Abstract
Survey participants will be recruited with the use of Dynata, a sampling and data collection company, to conduct an online study. In this study, we plan to examine the effect of different gender labels in a canonical game that is particularly well-suited to study environments with a conflict of interest: the Battle of the Sexes. Two players move simultaneously without the possibility of communication. If both choose option A, player 1 receives 1000 points and player 2 receives 500, while if both choose option B, Player 2 receives 1000 points and player 1 receives 500. If one player chooses option A and the other chooses option B, they both obtain 0 points.
This game entails a conflict of interest because, although each player would ideally like to earn 1000 points, this outcome is not possible for both players. Someone has to give in if the players are to avoid the (0,0) outcome. That is, if they want to earn anything, one of them must accept earning less.
The main objectives are to examine the following:
1) whether participants hold different expectations about the option that will be chosen by the co-player depending on their gender and the co-player ‘s gender
2) whether they make different choices depending on their gender and the co-player’s gender and
3) whether these expectations and choices differ across countries and cultures.

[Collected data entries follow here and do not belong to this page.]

-- ==== Sys2Proof/Certificates/Slice0/Obligations.lean ====
section
/-! DEFINITION. The statements for the provers, taken from the numbered rules of the manual. -/

open Sys2Proof Sys2Proof.Machine Sys2Proof.Safety

/-! ## Steps, reset and the part's own time -/

/-- A step takes the command at the front of the queue and leaves the rest waiting. -/
def Obligations.StepTakesTheFrontCommand : Prop :=
  ∀ (c : Instr) (rest : List Instr) (s : State),
    s.pending = c :: rest → step s = exec c { s with pending := rest }

/-- Every command completes, and no command's effect touches the waiting commands. -/
def Obligations.EveryCommandCompletesAndLeavesTheQueue : Prop :=
  ∀ (c : Instr) (s : State), ∃ t, exec c s = .next t ∧ t.pending = s.pending ∧ t.choice = s.choice

/-- With no command waiting: nothing in reset; a millisecond where nothing is due (log 1); else one of
the due events is queued (log 2), which are the expiries of exactly the deadlines that are present and not
later than now, and a visit while a purge walks; no other command is among them. How time passes is the model's choice. -/
def Obligations.IdlePartLetsDueDeadlinesExpire : Prop :=
  (∀ s : State, s.pending = [] →
    (s.inReset = true → step s = .next s) ∧
    (s.inReset = false → dueEvents s = [] → step s = .next { s with uptime := s.uptime + 1 }) ∧
    (s.inReset = false → dueEvents s ≠ [] →
      ∃ c ∈ dueEvents s, step s = .next { s with pending := [c], choice := s.choice + 1 })) ∧
  (∀ s : State,
    (∀ h, .headSilenceExpiry h ∈ dueEvents s ↔ ∃ d, (s.head h).link = .up d ∧ d ≤ s.uptime) ∧
    (∀ h, .pulseEnd h ∈ dueEvents s ↔
      ∃ r d, (s.head h).link = .restarting r ∧ r.pulseEnd = some d ∧ d ≤ s.uptime) ∧
    (∀ h, .blankingEnd h ∈ dueEvents s ↔
      ∃ r d, (s.head h).link = .restarting r ∧ r.blankEnd = some d ∧ d ≤ s.uptime) ∧
    (∀ h, .restartDeadlineExpiry h ∈ dueEvents s ↔
      ∃ r, (s.head h).link = .restarting r ∧ r.deadline ≤ s.uptime) ∧
    (∀ h, .loopTestDeadlineExpiry h ∈ dueEvents s ↔
      ∃ t, (s.head h).loopTest = some t ∧ t.deadline ≤ s.uptime) ∧
    (∀ i, .craneWatchdogExpiry i ∈ dueEvents s ↔
      ∃ t c d, s.term i = some t ∧ t.part = .crane c ∧ c.link = .live d ∧ d ≤ s.uptime) ∧
    (∀ i, .bicastDeadlineExpiry i ∈ dueEvents s ↔
      ∃ t v c d, s.term i = some t ∧ t.ho = .bicast v c d ∧ d ≤ s.uptime) ∧
    (∀ i, .gatewaySilenceExpiry i ∈ dueEvents s ↔
      ∃ t b d n, s.term i = some t ∧ t.part = .gateway (.reporting b (some d)) n ∧ d ≤ s.uptime) ∧
    (∀ i, .reeferSilenceExpiry i ∈ dueEvents s ↔
      ∃ r d, s.reefer i = some r ∧ isHeard r.state = true ∧ r.silence = some d ∧ d ≤ s.uptime) ∧
    (.coveragePeriodExpiry ∈ dueEvents s ↔ ∃ d, s.cov.deadline = some d ∧ d ≤ s.uptime) ∧
    (.flushDeadlineExpiry ∈ dueEvents s ↔
      s.exp.expired = false ∧ ∃ d, s.exp.deadline = some d ∧ d ≤ s.uptime) ∧
    (.purgeWalkVisit ∈ dueEvents s ↔ s.reef.purge.isSome = true) ∧
    ∀ c ∈ dueEvents s,
      (∃ h, c = .headSilenceExpiry h ∨ c = .pulseEnd h ∨ c = .blankingEnd h ∨ c = .restartDeadlineExpiry h ∨
        c = .loopTestDeadlineExpiry h) ∨
      (∃ i, c = .craneWatchdogExpiry i ∨ c = .bicastDeadlineExpiry i ∨ c = .gatewaySilenceExpiry i) ∨
      (∃ i, c = .reeferSilenceExpiry i) ∨ c = .coveragePeriodExpiry ∨ c = .flushDeadlineExpiry ∨ c = .purgeWalkVisit)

At the beginning of the experiment, all subjects answer a few demographic questions. They are then shown the instruction of the experiment, which consists of a Battle of the Sexes game with no communication. Participants are presented with the options, labelled as Option A and Option B. In the next stage, participants are randomized into six groups.

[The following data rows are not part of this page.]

@[simp] theorem State.modLoop_pending (h : HeadIx) (f : LoopState → LoopState) : (s.modLoop h f).pending = s.pending := rfl
@[simp] theorem State.modLoop_choice (h : HeadIx) (f : LoopState → LoopState) : (s.modLoop h f).choice = s.choice := rfl
@[simp] theorem State.modLoop_inReset (h : HeadIx) (f : LoopState → LoopState) : (s.modLoop h f).inReset = s.inReset := rfl
@[simp] theorem State.modLoop_uptime (h : HeadIx) (f : LoopState → LoopState) : (s.modLoop h f).uptime = s.uptime := rfl
@[simp] theorem State.modLoop_node (h : HeadIx) (f : LoopState → LoopState) : (s.modLoop h f).node = s.node := rfl
@[simp] theorem State.modLoop_part (h : HeadIx) (f : LoopState → LoopState) : (s.modLoop h f).part = s.part := rfl
@[simp] theorem State.modLoop_mgmt (h : HeadIx) (f : LoopState → LoopState) : (s.modLoop h f).mgmt = s.mgmt := rfl
@[simp] theorem State.modLoop_heads (h : HeadIx) (f : LoopState → LoopState) : (s.modLoop h f).heads = s.heads := rfl
@[simp] theorem State.modLoop_trunk (h : HeadIx) (f : LoopState → LoopState) : (s.modLoop h f).trunk = s.trunk := rfl
@[simp] theorem State.modLoop_cls (h : HeadIx) (f : LoopState → LoopState) : (s.modLoop h f).cls = s.cls := rfl
@[simp] theorem State.modLoop_terms (h : HeadIx) (f : LoopState → LoopState) : (s.modLoop h f).terms = s.terms := rfl
@[simp] theorem State.modLoop_segs (h : HeadIx) (f : LoopState → LoopState) : (s.modLoop h f).segs = s.segs := rfl
@[simp] theorem State.modLoop_ho (h : HeadIx) (f : LoopState → LoopState) : (s.modLoop h f).ho = s.ho := rfl
@[simp] theorem State.modLoop_crane (h : HeadIx) (f : LoopState → LoopState) : (s.modLoop h f).crane = s.crane := rfl
@[simp] theorem State.modLoop_cov (h : HeadIx) (f : LoopState → LoopState) : (s.modLoop h f).cov = s.cov := rfl
@[simp] theorem State.modLoop_loops (h : HeadIx) (f : LoopState → LoopState) : (s.modLoop h f).loops = put s.loops h (f (look s.loops h)) := rfl
@[simp] theorem State.modLoop_reef (h : HeadIx) (f : LoopState → LoopState) : (s.modLoop h f).reef = s.reef := rfl
@[simp] theorem State.modLoop_exp (h : HeadIx) (f : LoopState → LoopState) : (s.modLoop h f).exp = s.exp := rfl

@[simp] theorem State.setTerm_pending (i : SlotIx) (t : Option Term) : (s.setTerm i t).pending = s.pending := rfl
@[simp] theorem State.setTerm_choice (i : SlotIx) (t : Option Term) : (s.setTerm i t).choice = s.choice := rfl
@[simp] theorem State.setTerm_inReset (i : SlotIx) (t : Option Term) : (s.setTerm i t).inReset = s.inReset := rfl
@[simp] theorem State.setTerm_uptime (i : SlotIx) (t : Option Term) : (s.setTerm i t).uptime = s.uptime := rfl
@[simp] theorem State.setTerm_node (i : SlotIx) (t : Option Term) : (s.setTerm i t).node = s.node := rfl
@[simp] theorem State.setTerm_part (i : SlotIx) (t : Option Term) : (s.setTerm i t).part = s.part := rfl
@[simp] theorem State.setTerm_mgmt (i : SlotIx) (t : Option Term) : (s.setTerm i t).mgmt = s.mgmt := rfl
@[simp] theorem State.setTerm_heads (i : SlotIx) (t : Option Term) : (s.setTerm i t).heads = s.heads := rfl
@[simp] theorem State.setTerm_trunk (i : SlotIx) (t : Option Term) : (s.setTerm i t).trunk = s.trunk := rfl
@[simp] theorem State.setTerm_cls (i : SlotIx) (t : Option Term) : (s.setTerm i t).cls = s.cls := rfl
@[simp] theorem State.setTerm_terms (i : SlotIx) (t : Option Term) : (s.setTerm i t).terms = put s.terms i t := rfl
@[simp] theorem State.setTerm_segs (i : SlotIx) (t : Option Term) : (s.setTerm i t).segs = s.segs := rfl
@[simp] theorem State.setTerm_ho (i : SlotIx) (t : Option Term) : (s.setTerm i t).ho = s.ho := rfl
@[simp] theorem State.setTerm_crane (i : SlotIx) (t : Option Term) : (s.setTerm i t).crane = s.crane := rfl
@[simp] theorem State.setTerm_cov (i : SlotIx) (t : Option Term) : (s.setTerm i t).cov = s.cov := rfl
@[simp] theorem State.setTerm_loops (i : SlotIx) (t : Option Term) : (s.setTerm i t).loops = s.loops := rfl
@[simp] theorem State.setTerm_reef (i : SlotIx) (t : Option Term) : (s.setTerm i t).reef = s.reef := rfl
@[simp] theorem State.setTerm_exp (i : SlotIx) (t : Option Term) : (s.setTerm i t).exp = s.exp := rfl

@[simp] theorem State.modTrunk_pending (f : Trunk → Trunk) : (s.modTrunk f).pending = s.pending := rfl
@[simp] theorem State.modTrunk_choice (f : Trunk → Trunk) : (s.modTrunk f).choice = s.choice := rfl
@[simp] theorem State.modTrunk_inReset (f : Trunk → Trunk) : (s.modTrunk f).inReset = s.inReset := rfl
@[simp] theorem State.modTrunk_uptime (f : Trunk → Trunk) : (s.modTrunk f).uptime = s.uptime := rfl
@[simp] theorem State.modTrunk_node (f : Trunk → Trunk) : (s.modTrunk f).node = s.node := rfl
@[simp] theorem State.modTrunk_part (f : Trunk → Trunk) : (s.modTrunk f).part = s.part := rfl
@[simp] theorem State.modTrunk_mgmt (f : Trunk → Trunk) : (s.modTrunk f).mgmt = s.mgmt := rfl
@[simp] theorem State.modTrunk_heads (f : Trunk → Trunk) : (s.modTrunk f).heads = s.heads := rfl
@[simp] theorem State.modTrunk_trunk (f : Trunk → Trunk) : (s.modTrunk f).trunk = f s.trunk := rfl
@[simp] theorem State.modTrunk_cls (f : Trunk → Trunk) : (s.modTrunk f).cls = s.cls := rfl
@[simp] theorem State.modTrunk_terms (f : Trunk → Trunk) : (s.modTrunk f).terms = s.terms := rfl
@[simp] theorem State.modTrunk_segs (f : Trunk → Trunk) : (s.modTrunk f).segs = s.segs := rfl
@[simp] theorem State.modTrunk_ho (f : Trunk → Trunk) : (s.modTrunk f).ho = s.ho := rfl
@[simp] theorem State.modTrunk_crane (f : Trunk → Trunk) : (s.modTrunk f).crane = s.crane := rfl
@[simp] theorem State.modTrunk_cov (f : Trunk → Trunk) : (s.modTrunk f).cov = s.cov := rfl
@[simp] theorem State.modTrunk_loops (f : Trunk → Trunk) : (s.modTrunk f).loops = s.loops := rfl
@[simp] theorem State.modTrunk_reef (f : Trunk → Trunk) : (s.modTrunk f).reef = s.reef := rfl
@[simp] theorem State.modTrunk_exp (f : Trunk → Trunk) : (s.modTrunk f).exp = s.exp := rfl

@[simp] theorem State.modMgmt_pending (f : Mgmt → Mgmt) : (s.modMgmt f).pending = s.pending := rfl
@[simp] theorem State.modMgmt_choice (f : Mgmt → Mgmt) : (s.modMgmt f).choice = s.choice := rfl
@[simp] theorem State.modMgmt_inReset (f : Mgmt → Mgmt) : (s.modMgmt f).inReset = s.inReset := rfl
@[simp] theorem State.modMgmt_uptime (f : Mgmt → Mgmt) : (s.modMgmt f).uptime = s.uptime := rfl
@[simp] theorem State.modMgmt_node (f : Mgmt → Mgmt) : (s.modMgmt f).node = s.node := rfl
@[simp] theorem State.modMgmt_part (f : Mgmt → Mgmt) : (s.modMgmt f).part = s.part := rfl
@[simp] theorem State.modMgmt_mgmt (f : Mgmt → Mgmt) : (s.modMgmt f).mgmt = f s.mgmt := rfl
@[simp] theorem State.modMgmt_heads (f : Mgmt → Mgmt) : (s.modMgmt f).heads = s.heads := rfl
@[simp] theorem State.modMgmt_trunk (f : Mgmt → Mgmt) : (s.modMgmt f).trunk = s.trunk := rfl
@[simp] theorem State.modMgmt_cls (f : Mgmt → Mgmt) : (s.modMgmt f).cls = s.cls := rfl
@[simp] theorem State.modMgmt_terms (f : Mgmt → Mgmt) : (s.modMgmt f).terms = s.terms := rfl
@[simp] theorem State.modMgmt_segs (f : Mgmt → Mgmt) : (s.modMgmt f).segs = s.segs := rfl
@[simp] theorem State.modMgmt_ho (f : Mgmt → Mgmt) : (s.modMgmt f).ho = s.ho := rfl
@[simp] theorem State.modMgmt_crane (f : Mgmt → Mgmt) : (s.modMgmt f).crane = s.crane := rfl
@[simp] theorem State.modMgmt_cov (f : Mgmt → Mgmt) : (s.modMgmt f).cov = s.cov := rfl
@[simp] theorem State.modMgmt_loops (f : Mgmt → Mgmt) : (s.modMgmt f).loops = s.loops := rfl
@[simp] theorem State.modMgmt_reef (f : Mgmt → Mgmt) : (s.modMgmt f).reef = s.reef := rfl
@[simp] theorem State.modMgmt_exp (f : Mgmt → Mgmt) : (s.modMgmt f).exp = s.exp := rfl

@[simp] theorem State.modCls_pending (f : ClassifierCounters → ClassifierCounters) : (s.modCls f).pending = s.pending := rfl
@[simp] theorem State.modCls_choice (f : ClassifierCounters → ClassifierCounters) : (s.modCls f).choice = s.choice := rfl
@[simp] theorem State.modCls_inReset (f : ClassifierCounters → ClassifierCounters) : (s.modCls f).inReset = s.inReset := rfl
@[simp] theorem State.modCls_uptime (f : ClassifierCounters → ClassifierCounters) : (s.modCls f).uptime = s.uptime := rfl
@[simp] theorem State.modCls_node (f : ClassifierCounters → ClassifierCounters) : (s.modCls f).node = s.node := rfl
@[simp] theorem State.modCls_part (f : ClassifierCounters → ClassifierCounters) : (s.modCls f).part = s.part := rfl
@[simp] theorem State.modCls_mgmt (f : ClassifierCounters → ClassifierCounters) : (s.modCls f).mgmt = s.mgmt := rfl
@[simp] theorem State.modCls_heads (f : ClassifierCounters → ClassifierCounters) : (s.modCls f).heads = s.heads := rfl
@[simp] theorem State.modCls_trunk (f : ClassifierCounters → ClassifierCounters) : (s.modCls f).trunk = s.trunk := rfl
@[simp] theorem State.modCls_cls (f : ClassifierCounters → ClassifierCounters) : (s.modCls f).cls = f s.cls := rfl
@[simp] theorem State.modCls_terms (f : ClassifierCounters → ClassifierCounters) : (s.modCls f).terms = s.terms := rfl
@[simp] theorem State.modCls_segs (f : ClassifierCounters → ClassifierCounters) : (s.modCls f).segs = s.segs := rfl
@[simp] theorem State.modCls_ho (f : ClassifierCounters → ClassifierCounters) : (s.modCls f).ho = s.ho := rfl
@[simp] theorem State.modCls_crane (f : ClassifierCounters → ClassifierCounters) : (s.modCls f).crane = s.crane := rfl
@[simp] theorem State.modCls_cov (f : ClassifierCounters → ClassifierCounters) : (s.modCls f).cov = s.cov := rfl
@[simp] theorem State.modCls_loops (f : ClassifierCounters → ClassifierCounters) : (s.modCls f).loops = s.loops := rfl
@[simp] theorem State.modCls_reef (f : ClassifierCounters → ClassifierCounters) : (s.modCls f).reef = s.reef := rfl
@[simp] theorem State.modCls_exp (f : ClassifierCounters → ClassifierCounters) : (s.modCls f).exp = s.exp := rfl

@[simp] theorem State.modHo_pending (f : HandoverCounters → HandoverCounters) : (s.modHo f).pending = s.pending := rfl
@[simp] theorem State.modHo_choice (f : HandoverCounters → HandoverCounters) : (s.modHo f).choice = s.choice := rfl
@[simp] theorem State.modHo_inReset (f : HandoverCounters → HandoverCounters) : (s.modHo f).inReset = s.inReset := rfl
@[simp] theorem State.modHo_uptime (f : HandoverCounters → HandoverCounters) : (s.modHo f).uptime = s.uptime := rfl
@[simp] theorem State.modHo_node (f : HandoverCounters → HandoverCounters) : (s.modHo f).node = s.node := rfl
@[simp] theorem State.modHo_part (f : HandoverCounters → HandoverCounters) : (s.modHo f).part = s.part := rfl
@[simp] theorem State.modHo_mgmt (f : HandoverCounters → HandoverCounters) : (s.modHo f).mgmt = s.mgmt := rfl
@[simp] theorem State.modHo_heads (f : HandoverCounters → HandoverCounters) : (s.modHo f).heads = s.heads := rfl
@[simp] theorem State.modHo_trunk (f : HandoverCounters → HandoverCounters) : (s.modHo f).trunk = s.trunk := rfl
@[simp] theorem State.modHo_cls (f : HandoverCounters → HandoverCounters) : (s.modHo f).cls = s.cls := rfl
@[simp] theorem State.modHo_terms (f : HandoverCounters → HandoverCounters) : (s.modHo f).terms = s.terms := rfl
@[simp] theorem State.modHo_segs (f : HandoverCounters → HandoverCounters) : (s.modHo f).segs = s.segs := rfl
@[simp] theorem State.modHo_ho (f : HandoverCounters → HandoverCounters) : (s.modHo f).ho = f s.ho := rfl
@[simp] theorem State.modHo_crane (f : HandoverCounters → HandoverCounters) : (s.modHo f).crane = s.crane := rfl
@[simp] theorem State.modHo_cov (f : HandoverCounters → HandoverCounters) : (s.modHo f).cov = s.cov := rfl
@[simp] theorem State.modHo_loops (f : HandoverCounters → HandoverCounters) : (s.modHo f).loops = s.loops := rfl
@[simp] theorem State.modHo_reef (f : HandoverCounters → HandoverCounters) : (s.modHo f).reef = s.reef := rfl
@[simp] theorem State.modHo_exp (f : HandoverCounters → HandoverCounters) : (s.modHo f).exp = s.exp := rfl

In the control treatment, subjects receive no information about their co-player’s gender. In the treatment groups, all subjects are told the gender of the opponent, thus creating four subgroups depending on the pair’s gender combinations: MF, MM, FM and FF. Participants are explicitly informed that, after the experiment is over, their choice will be matched with that of a randomly drawn co-player of the specified gender, in order to determine the final payment.

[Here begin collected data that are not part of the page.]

-- ==== Sys2Proof/Laws/BlockFrames.lean ====
section
/-! SUPPORT. What the operations of each block leave unchanged, field by field. -/

namespace Sys2Proof.Machine
open Sys2Proof

variable (s : State)

/-! ### Crane activity (R68) -/

@[simp] theorem craneActivity_pending (i : SlotIx) (h : HeadIx) : (craneActivity i h s).pending = s.pending := by
  unfold craneActivity; (try dsimp only); (repeat' split) <;> simp
@[simp] theorem craneActivity_choice (i : SlotIx) (h : HeadIx) : (craneActivity i h s).choice = s.choice := by
  unfold craneActivity; (try dsimp only); (repeat' split) <;> simp
@[simp] theorem craneActivity_inReset (i : SlotIx) (h : HeadIx) : (craneActivity i h s).inReset = s.inReset := by
  unfold craneActivity; (try dsimp only); (repeat' split) <;> simp
@[simp] theorem craneActivity_uptime (i : SlotIx) (h : HeadIx) : (craneActivity i h s).uptime = s.uptime := by
  unfold craneActivity; (try dsimp only); (repeat' split) <;> simp
@[simp] theorem craneActivity_node (i : SlotIx) (h : HeadIx) : (craneActivity i h s).node = s.node := by
  unfold craneActivity; (try dsimp only); (repeat' split) <;> simp
@[simp] theorem craneActivity_part (i : SlotIx) (h : HeadIx) : (craneActivity i h s).part = s.part := by
  unfold craneActivity; (try dsimp only); (repeat' split) <;> simp
@[simp] theorem craneActivity_heads (i : SlotIx) (h : HeadIx) : (craneActivity i h s).heads = s.heads := by
  unfold craneActivity; (try dsimp only); (repeat' split) <;> simp
@[simp] theorem craneActivity_cls (i : SlotIx) (h : HeadIx) : (craneActivity i h s).cls = s.cls := by
  unfold craneActivity; (try dsimp only); (repeat' split) <;> simp
@[simp] theorem craneActivity_segs (i : SlotIx) (h : HeadIx) : (craneActivity i h s).segs = s.segs := by
  unfold craneActivity; (try dsimp only); (repeat' split) <;> simp
@[simp] theorem craneActivity_ho (i : SlotIx) (h : HeadIx) : (craneActivity i h s).ho = s.ho := by
  unfold craneActivity; (try dsimp only); (repeat' split) <;> simp
@[simp] theorem craneActivity_cov (i : SlotIx) (h : HeadIx) : (craneActivity i h s).cov = s.cov := by
  unfold craneActivity; (try dsimp only); (repeat' split) <;> simp
@[simp] theorem craneActivity_loops (i : SlotIx) (h : HeadIx) : (craneActivity i h s).loops = s.loops := by
  unfold craneActivity; (try dsimp only); (repeat' split) <;> simp
@[simp] theorem craneActivity_reef (i : SlotIx) (h : HeadIx) : (craneActivity i h s).reef = s.reef := by
  unfold craneActivity; (try dsimp only); (repeat' split) <;> simp
@[simp] theorem craneActivity_exp (i : SlotIx) (h : HeadIx) : (craneActivity i h s).exp = s.exp := by
  unfold craneActivity; (try dsimp only); (repeat' split) <;> simp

Subjects are required to answer a series of control questions to make sure they understand the incentives of the game. They are given three attempts to correctly reply to the control questions, after which they are excluded from the experiment.
Before making their choice, subjects are asked to guess what the other player is going to choose. This guess is incentivised with a monetary payment. After that, subjects are asked to make their choice between Option A and Option B.
We will test our hypotheses by investigating how choices and expectations differ across genders and whether they depend on the gender of the co-player (in the treatments where this is known). We expect that, in cultures where there is a stronger gender norm of female submission, this will lead to a greater incidence of submissive choices by females and dominant choices by males.